The following article was originally published by the Mack Institute for Innovation Management.
In more and more workplaces, important decisions aren’t made by managers but by algorithms which have increasing levels of access to and control over workers. While algorithmic management can boost efficiency and flexibility (as well as enabling a new class of quasi-self-employed workers on platforms like Uber and Instacart), critics warn of heightened surveillance and reduced autonomy for workers.
In a newly published paper, Wharton professor Lindsey Cameron examines how ride-hail drivers interact with the algorithmic management tools that make app-based work possible. In this interview, she shares insights from her research, along with tips for creating a more equitable future of work.
How Algorithmic Management Works in the Gig Economy
What is “algorithmic management” and what does it look like in the workforce?
Lindsey Cameron: Algorithmic management is when an algorithm makes the decisions that a human manager typically does. That could be anything to do with hiring, firing, evaluating, or disciplining workers.
These algorithms are very robust. For example, in a typical shift, a ride-hail driver might only complete a dozen rides, but will have more than a hundred unique interactions with the algorithm. And while ride-hail driving — or other jobs in the app-based gig economy — is often seen as the exemplar of algorithmic management, so many jobs now have algorithms embedded within them.
Think about Amazon warehouse workers or the person at the checkout line at your grocery store.
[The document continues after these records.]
-- ==== Sys2Proof/Laws/Ends.lean ====
section
/-! SUPPORT. What the operations that end, start and stop a target leave unchanged, field by field, and what each
of them does. -/

namespace Sys2Proof.Machine

variable (s : State)

/-! ### onActive -/

@[simp] theorem State.onActive_pending (f : Entry → Entry) : (s.onActive f).pending = s.pending := rfl
@[simp] theorem State.onActive_resetLow (f : Entry → Entry) : (s.onActive f).resetLow = s.resetLow := rfl
@[simp] theorem State.onActive_pins (f : Entry → Entry) : (s.onActive f).pins = s.pins := rfl
@[simp] theorem State.onActive_time (f : Entry → Entry) : (s.onActive f).time = s.time := rfl
@[simp] theorem State.onActive_free (f : Entry → Entry) : (s.onActive f).free = s.free := rfl
@[simp] theorem State.onActive_model (f : Entry → Entry) : (s.onActive f).model = s.model := rfl
@[simp] theorem State.onActive_engine (f : Entry → Entry) : (s.onActive f).engine = s.engine := rfl
@[simp] theorem State.onActive_waitReason (f : Entry → Entry) :
    (s.onActive f).waitReason = s.waitReason := rfl
@[simp] theorem State.onActive_axes (f : Entry → Entry) : (s.onActive f).axes = s.axes := rfl
@[simp] theorem State.onActive_onTarget (f : Entry → Entry) : (s.onActive f).onTarget = s.onTarget := rfl
@[simp] theorem State.onActive_guide (f : Entry → Entry) : (s.onActive f).guide = s.guide := rfl
@[simp] theorem State.onActive_enclosure (f : Entry → Entry) : (s.onActive f).enclosure = s.enclosure := rfl
@[simp] theorem State.onActive_inputs (f : Entry → Entry) : (s.onActive f).inputs = s.inputs := rfl
@[simp] theorem State.onActive_steps (f : Entry → Entry) : (s.onActive f).steps = s.steps := rfl
@[simp] theorem State.onActive_enable (f : Entry → Entry) : (s.onActive f).enable = s.enable := rfl
@[simp] theorem State.onActive_lines (f : Entry → Entry) : (s.onActive f).lines = s.lines := rfl
@[simp] theorem State.onActive_faults (f : Entry → Entry) : (s.onActive f).faults = s.faults := rfl
@[simp] theorem State.onActive_notices (f : Entry → Entry) : (s.onActive f).notices = s.notices := rfl
@[simp] theorem State.onActive_ports (f : Entry → Entry) : (s.onActive f).ports = s.ports := rfl
@[simp] theorem State.onActive_inForce (f : Entry → Entry) : (s.onActive f).inForce = s.inForce := rfl
@[simp] theorem State.onActive_pendingItems (f : Entry → Entry) :
    (s.onActive f).pendingItems = s.pendingItems := rfl
@[simp] theorem State.onActive_expiries (f : Entry → Entry) : (s.onActive f).expiries = s.expiries := rfl
@[simp] theorem State.onActive_orderDraws (f : Entry → Entry) :
    (s.onActive f).orderDraws = s.orderDraws := rfl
There’s probably an algorithm counting how fast they’re scanning items and evaluating their performance. Think about the emails and text messages you get asking you to rate a worker you interacted with. And let’s not forget how we are asked to tip now after every service transaction — you can be sure that information is being recorded and used a performance indication. In short, algorithms are becoming embedded in work across professions, industries, skill levels, and income levels.
Your research explores how ride-hail workers interact with their algorithmic managers — specifically, how they exert autonomy and make decisions. Initially, it may seem that these types of workers have little autonomy and choice. But you discovered how drivers devise ways to exert more control.
Lindsey Cameron: I look at each of a worker’s interactions with the algorithmic management system as an instance in which consent is produced. By consent, I mean, “How do you get people to enthusiastically comply with rules?” Through these small interactions, people feel like they have a sense of choice. It’s a small choice, but it is very real.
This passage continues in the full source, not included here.